Usage¶

Organise your data¶

The pipeline is capable of analysing several datasets with samples (paired fastq read files) and several genomes (fasta files). The minimum data required is one dataset with one pair of read files (forward and reverse) and one genome.

Input data (reads and genomes) must be stored in the directory RAW_DATA/, as explained below:

READS

Go to the directory Input_POGENOM/RAW_DATA/Reads/:

cd Input_POGENOM/RAW_DATA/Reads/

Create a directory for each dataset (with an optional name):

mkdir <dataset_name>

There must be a least one dataset.

Copy or link (recommended) reads to this directory:

cp path/to/reads/* <dataset_name>/. or ln -s path/to/reads/* .

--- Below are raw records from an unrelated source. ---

-- ==== Sys2Proof/Certificates/Slice0/Obligations.lean ====
section
/-! DEFINITION. The statements for the provers, each a numbered rule of the spec or a consequence of some. -/

open Sys2Proof Sys2Proof.Machine

/-! ### Words, bytes and rotations (00_scope) -/

/-- R13: byte k of a word is its bits 8k+7 to 8k, and splitting a word most significant byte first and joining it again
gives the word. -/
def Obligations.WordIsItsFourBytes : Prop :=
  (∀ (x : Word) (k j : Nat), k < 4 → j < 8 → (byteAt x k).getLsbD j = x.getLsbD (8 * k + j)) ∧
  ∀ x : Word, wordOfBytes (byteAt x 3) (byteAt x 2) (byteAt x 1) (byteAt x 0) = x

/-- R14: rotl32 is the OR of two shifts for 1 ≤ n ≤ 31, is the identity at 0, takes its amount modulo 32, and rotr32 is
rotl32 by 32 − n. -/
def Obligations.RotationFormula : Prop :=
  (∀ (x : Word) (n : Nat), 1 ≤ n → n ≤ 31 → rotl32 x n = (x <<< n) ||| (x >>> (32 - n))) ∧
  (∀ x : Word, rotl32 x 0 = x) ∧
  (∀ (x : Word) (n : Nat), rotl32 x n = rotl32 x (n % 32)) ∧
  ∀ (x : Word) (n : Nat), n ≤ 32 → rotr32 x n = rotl32 x ((32 - n) % 32)

/-! ### Constants and units (10_state, 40_sbox_diffusion) -/

/-- R30: S is a bijection on bytes. The entries of S are the table of R29 (log 9). -/
def Obligations.SboxIsBijective : Prop :=
  (∀ a b : Byte, sboxS a = sboxS b → a = b) ∧ ∀ y : Byte, ∃ b : Byte, sboxS b = y

/-- 10 R32: the formula agrees with the table (an inference the rule marks as its own): byte j (j = 0 most significant) of CK[i] is ((4i + j) · 7) mod 256, on all 32 words. -/
def Obligations.RoundConstantsFollowTheirFormula : Prop :=
  ∀ i : Fin 32, ∀ j : Fin 4, byteAt Config.ck[i] (3 - j) = BitVec.ofNat 8 ((4 * i + j) * 7 % 256)

/-- 40 R101, with its inference that τ is a bijection: each lane of τ(x) is S of the same lane of x; two words that agree in a lane have images that agree in it; the
corner cases and examples; equal bytes stay equal; τ is a bijection. -/
def Obligations.TauSubstitutesLaneByLane : Prop :=
  (∀ (x : Word) (k : Nat), k < 4 → byteAt (tau x) k = sboxS (byteAt x k)) ∧
  (∀ (x y : Word) (k : Nat), k < 4 → byteAt x k = byteAt y k → byteAt (tau x) k = byteAt (tau y) k) ∧
  (∀ b : Byte, tau (wordOfBytes b b b b) = wordOfBytes (sboxS b) (sboxS b) (sboxS b) (sboxS b)) ∧
  Function.Bijective tau ∧
  tau 0x00000000 = 0xd6d6d6d6 ∧ tau 0xffffffff = 0x48484848 ∧
  tau 0x00010203 = 0xd690e9fe ∧ tau 0x01234567 = 0x90f473a2

/-- 40 R105, an inference the spec marks as its own: L and L′ are linear over XOR and commute with every rotation. -/
def Obligations.DiffusionIsLinearAndCommutesWithRotation : Prop :=
  ∀ (a b : Word) (n : Nat),
    diffusionL (a ^^^ b) = diffusionL a ^^^ diffusionL b ∧
    diffusionLPrime (a ^^^ b) = diffusionLPrime a ^^^ diffusionLPrime b ∧
    diffusionL (rotl32 a n) = rotl32 (diffusionL a) n ∧
    diffusionLPrime (rotl32 a n) = rotl32 (diffusionLPrime a) n

/-- R103 and R104: the formulas of L and L′ with their rotation amounts, their corner cases and examples. -/
def Obligations.DiffusionFormulasAndCornerCases : Prop :=
  (∀ b : Word, diffusionL b = b ^^^ rotl32 b 2 ^^^ rotl32 b 10 ^^^ rotl32 b 18 ^^^ rotl32 b 24) ∧
  (∀ b : Word, diffusionLPrime b = b ^^^ rotl32 b 13 ^^^ rotl32 b 23) ∧
  diffusionL 0 = 0 ∧ diffusionL 0xffffffff = 0xffffffff ∧ diffusionL 0x00000001 = 0x01040405 ∧
  diffusionL 0x80000000 = 0x80820202 ∧ diffusionL 0x12345678 = 0xaa4e9357 ∧
  diffusionLPrime 0 = 0 ∧ diffusionLPrime 0xffffffff = 0xffffffff ∧ diffusionLPrime 0x00000001 = 0x00802001 ∧
  diffusionLPrime 0x80000000 = 0x80401000 ∧ diffusionLPrime 0x12345678 = 0xa4f24e15

/-- 40 R107, with its inference on equal bytes, and R108: T is L after τ and T′ is L′ after τ, with their corner cases and examples; T takes a word of four equal
bytes to a word of four equal bytes. -/
def Obligations.CompositeTransforms : Prop :=
  (∀ x : Word, transformT x = diffusionL (tau x) ∧ transformTPrime x = diffusionLPrime (tau x)) ∧
  (∀ b : Byte, ∃ c : Byte, transformT (wordOfBytes b b b b) = wordOfBytes c c c c) ∧
  transformT 0x00000000 = 0x5b5b5b5b ∧ transformT 0xffffffff = 0x21212121 ∧
  transformT 0x00010203 = 0x96597ff5 ∧ transformT 0x01234567 = 0x6ef180c9 ∧
  transformTPrime 0x00000000 = 0x67676767 ∧ transformTPrime 0xffffffff = 0x65656565 ∧
  transformTPrime 0x00010203 = 0x34c47b58 ∧ transformTPrime 0x01234567 = 0xcfc85b85

/-! ### The command word (30_encoding) -/

/-- R80: a command word is its seven fields, in the order RSV2, LB, RSV1, LA, RSV0, V, OP from the top. -/
def Obligations.CommandWordIsItsFields : Prop :=
  ∀ w : Word,
    rsv2Field w ++ lbField w ++ rsv1Field w ++ laField w ++ rsv0Field w ++ vField w ++ opField w = w

/-- The six canonical words of the table of R87 decode to their commands with the legal lengths. -/
def Obligations.CanonicalWordsDecode : Prop :=
  decode 0x00000401 = .ok (.keygen 4) ∧ decode 0x00200402 = .ok (.encD 4 32) ∧
  decode 0x00200412 = .ok (.encT 4 32) ∧ decode 0x00200403 = .ok (.decD 4 32) ∧
  decode 0x00200413 = .ok (.decT 4 32) ∧ decode 0x00000004 = .ok .tinit

/-- R87: exactly six command patterns are legal. A word decodes to a row of the table exactly when `w & mask == match`, with
LA and LB taken from the word; a word that matches no row decodes to nothing; the canonical words decode with the legal
lengths, and each of them succeeds (the two of the table variant once TV = 1, R28). -/
def Obligations.DecoderFollowsTheMatchAndMaskTable : Prop :=
  (∀ w : Word,
    (decode w = .ok (.keygen (laField w).toNat) ↔ w &&& 0xFFFFC0FF = 0x00000001) ∧
    (decode w = .ok (.encD (laField w).toNat (lbField w).toNat) ↔ w &&& 0xFFC0C0FF = 0x00000002) ∧
    (decode w = .ok (.encT (laField w).toNat (lbField w).toNat) ↔ w &&& 0xFFC0C0FF = 0x00000012) ∧
    (decode w = .ok (.decD (laField w).toNat (lbField w).toNat) ↔ w &&& 0xFFC0C0FF = 0x00000003) ∧
    (decode w = .ok (.decT (laField w).toNat (lbField w).toNat) ↔ w &&& 0xFFC0C0FF = 0x00000013) ∧
    (decode w = .ok .tinit ↔ w &&& 0xFFFFFFFF = 0x00000004) ∧
    ((∃ i, decode w = .ok i) ↔
      w &&& 0xFFFFC0FF = 0x00000001 ∨ w &&& 0xFFC0C0FF = 0x00000002 ∨ w &&& 0xFFC0C0FF = 0x00000012 ∨
      w &&& 0xFFC0C0FF = 0x00000003 ∨ w &&& 0xFFC0C0FF = 0x00000013 ∨ w &&& 0xFFFFFFFF = 0x00000004)) ∧
  decode 0x00000401 = .ok (.keygen 4) ∧ decode 0x00200402 = .ok (.encD 4 32) ∧
  decode 0x00200412 = .ok (.encT 4 32) ∧ decode 0x00200403 = .ok (.decD 4 32) ∧
  decode 0x00200413 = .ok (.decT 4 32) ∧ decode 0x00000004 = .ok .tinit ∧
  ∀ s : State,
    (∀ w ∈ [0x00000401#32, 0x00200402#32, 0x00200403#32, 0x00000004#32],
      ∃ t, issue w s = .next t ∧ t.core.err = 0x0) ∧
    (s.core.tv = true → ∀ w ∈ [0x00200412#32, 0x00200413#32], ∃ t, issue w s = .next t ∧ t.core.err = 0x0)

/-- No two rows of the table of 30 R87 match one word (an inference the rule marks as its own), and the decoder gives a word
the row it matches: a word matches the row of a command exactly when it decodes to a command of that row. -/
def Obligations.NoTwoRowsMatchOneWord : Prop :=
  ∀ (w : Word) (i : Instr),
    (∀ j : Instr, i.row.matchedBy w → j.row.matchedBy w → i.row = j.row) ∧
    (i.row.matchedBy w ↔ ∃ k, decode w = .ok k ∧ k.row = i.row)

/-- Decoding the encoding of a well-formed command gives the command back, for every command and every length the fields
admit. -/
def Obligations.DecodeOfEncodeIsTheCommand : Prop :=
  ∀ i : Instr, i.wellFormed = true → decode (encode i) = .ok i

/-- Each command word has one meaning: what a word decodes to is well formed and encodes to that word. -/
def Obligations.EncodeOfDecodeIsTheWord : Prop :=
  ∀ (w : Word) (i : Instr), decode w = .ok i → i.wellFormed = true ∧ encode i = w

/-- R89: a word is illegal exactly in the listed cases; issuing an illegal word sets ERR to ILLEGAL_COMMAND and changes
nothing else; a word that matches a row with an illegal length raises INVALID_LENGTH. -/
def Obligations.IllegalWordsChangeOnlyErr : Prop :=
  ∀ (w : Word),
    let illegal : Prop :=
      w.extractLsb' 0 4 = 0x0 ∨ 0x5 ≤ (w.extractLsb' 0 4).toNat ∨
      w.extractLsb' 5 3 ≠ 0 ∨ w.extractLsb' 14 2 ≠ 0 ∨ w.extractLsb' 22 10 ≠ 0 ∨
      (w.extractLsb' 4 1 = 1 ∧ (w.extractLsb' 0 4 = 0x1 ∨ w.extractLsb' 0 4 = 0x4)) ∨
      (w.extractLsb' 16 6 ≠ 0 ∧ w.extractLsb' 0 4 = 0x1) ∨
      ((w.extractLsb' 8 6 ≠ 0 ∨ w.extractLsb' 16 6 ≠ 0) ∧ w.extractLsb' 0 4 = 0x4)
    ((∃ e, decode w = .error e) ↔ illegal) ∧
    (illegal → ∀ s : State, issue w s = .next { s with core := { s.core with err := 0x3 } }) ∧
    (¬ illegal → w.extractLsb' 0 4 ≠ 0x4 →
      (w.extractLsb' 8 6 ≠ 4 ∨ (w.extractLsb' 0 4 ≠ 0x1 ∧ w.extractLsb' 16 6 ≠ 32)) →
      ∀ s : State, issue w s = .next { s with core := { s.core with err := 0x1 } })
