-- ==== Sys2Proof/Laws/Run.lean ====
section
/-! SUPPORT. Several steps, one at a time. -/

namespace Sys2Proof.Machine

/-- No step. -/
theorem run_zero (s : State) : Host.Core.run Sys2Proof.core 0 s = .next s := rfl

/-- A first step that answers a next state, then the others. -/
theorem run_succ {s t : State} (k : Nat) (h : step s = .next t) :
    Host.Core.run Sys2Proof.core (k + 1) s = Host.Core.run Sys2Proof.core k t := by
  have h' : Sys2Proof.core.step s = .next t := h
  simp only [Host.Core.run, h']

end Sys2Proof.Machine
end

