-- ==== Sys2Proof/Tests/Slice0.lean ====
section
/-! SUPPORT. The model's own tests, each with its expected result from the spec (95_test_vectors unless a rule is named), and
a witness for every statement that has hypotheses. -/

namespace Sys2Proof.Tests

open Sys2Proof Sys2Proof.Machine

/-! ### A small state, and what a step left -/

/-- Four equal words. -/
def same4 (w : Word) : Vector Word 4 := tabulate 4 fun _ => w

/-- The key and plaintext of 95 V-KAT1, and the ciphertext. -/
def katText : Vector Word 4 := ⟨#[0x01234567, 0x89abcdef, 0xfedcba98, 0x76543210], rfl⟩
def katCipher : Vector Word 4 := ⟨#[0x681edf34, 0xd206965e, 0x86b3e94f, 0x536e4246], rfl⟩

/-- The round keys of 95 V-KS1. -/
def katKeys : Vector Word 32 :=
  ⟨([0xf12186f9, 0x41662b61, 0x5a6ab19a, 0x7ba92077, 0x367360f4, 0x776a0c61, 0xb6bb89b3, 0x24763151] ++
    [0xa520307c, 0xb7584dbd, 0xc30753ed, 0x7ee55b57, 0x6988608c, 0x30d895b7, 0x44ba14af, 0x104495a1] ++
    [0xd120b428, 0x73b55fa3, 0xcc874966, 0x92244439, 0xe89e641f, 0x98ca015a, 0xc7159060, 0x99e1fd2e] ++
    [0xb79bd80c, 0x1d2115b0, 0x0e228aeb, 0xf1780c81, 0x428d3654, 0x62293496, 0x01cf72e5, 0x9124a012] :
      List Word).toArray, by simp⟩

/-- The start state of 95 section 2.9, with a given TV: KEY = BLK = 0, RK = 7 everywhere. -/
def start (tv : Bool) (p : List HostAction) : State where
  core := { key := same4 0, blk := same4 0, rk := tabulate 32 fun _ => 7, tbl := buildTables, tv := tv, err := 0 }
  pending := p
  reply := none
  drawn := 0

/-- The machine with the text, key and round keys of 95 V-KAT1. -/
def kat (blk : Vector Word 4) (tv : Bool) (p : List HostAction) : State where
  core := { key := katText, blk := blk, rk := katKeys, tbl := buildTables, tv := tv, err := 0 }
  pending := p
  reply := none
  drawn := 0

/-- Issue a command word. -/
def cmd (w : Word) : HostAction := .write 4 0x020 w

/-- A field of the state a step leaves, if it leaves one. -/
def after {α : Type} (f : State → α) (o : Host.Outcome State Fault Refusal) : Option α :=
  match o with
  | .next t => some (f t)
  | .fault _ => none
  | .refused _ => none

/-- The STATUS word a step leaves. -/
def status (o : Host.Outcome State Fault Refusal) : Option Word := after (fun t => statusWord t.core) o

/-- The fault a step ends in. -/
def faultOf (o : Host.Outcome State Fault Refusal) : Option Fault :=
  match o with
  | .fault e => some e
  | .next _ => none
  | .refused _ => none

/-! ### Well-formedness: an ill-formed term for each check -/

theorem test_keygen_la_refused : (Instr.keygen 64).wellFormed = false := by decide
theorem test_encD_la_refused : (Instr.encD 64 32).wellFormed = false := by decide
theorem test_encD_lb_refused : (Instr.encD 4 64).wellFormed = false := by decide
theorem test_encT_la_refused : (Instr.encT 64 32).wellFormed = false := by decide
theorem test_encT_lb_refused : (Instr.encT 4 64).wellFormed = false := by decide
theorem test_decD_la_refused : (Instr.decD 64 32).wellFormed = false := by decide
theorem test_decD_lb_refused : (Instr.decD 4 64).wellFormed = false := by decide
theorem test_decT_la_refused : (Instr.decT 64 32).wellFormed = false := by decide
theorem test_decT_lb_refused : (Instr.decT 4 64).wellFormed = false := by decide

Make sure that read file names follow the syntax:

forward reads:

<sample_name><fwd_index><reads_ext> e.g., P6071_505_R1.fq.gz, where sample_name = P6071_505, fwd_index = _R1 , and reads_ext = .fq.gz

reverse reads:

<sample_name><rev_index><reads_ext> e.g., P6071_505_R1.fq.gz, where sample_name = P6071_505, rev_index = _R2 , and reads_ext = .fq.gz

GENOMES

Go to the directory cd Input_POGENOM/RAW_DATA/Genomes/:

cd Input_POGENOM/RAW_DATA/Genomes/

Create a directory for each dataset:

mkdir <dataset_name>

There must be a least one dataset.

Copy or link (recommended) genomes in FASTA format to this file:

cp path/to/Genomes/* <dataset_name>/. or ln -s path/to/Genomes/* <dataset_name>/.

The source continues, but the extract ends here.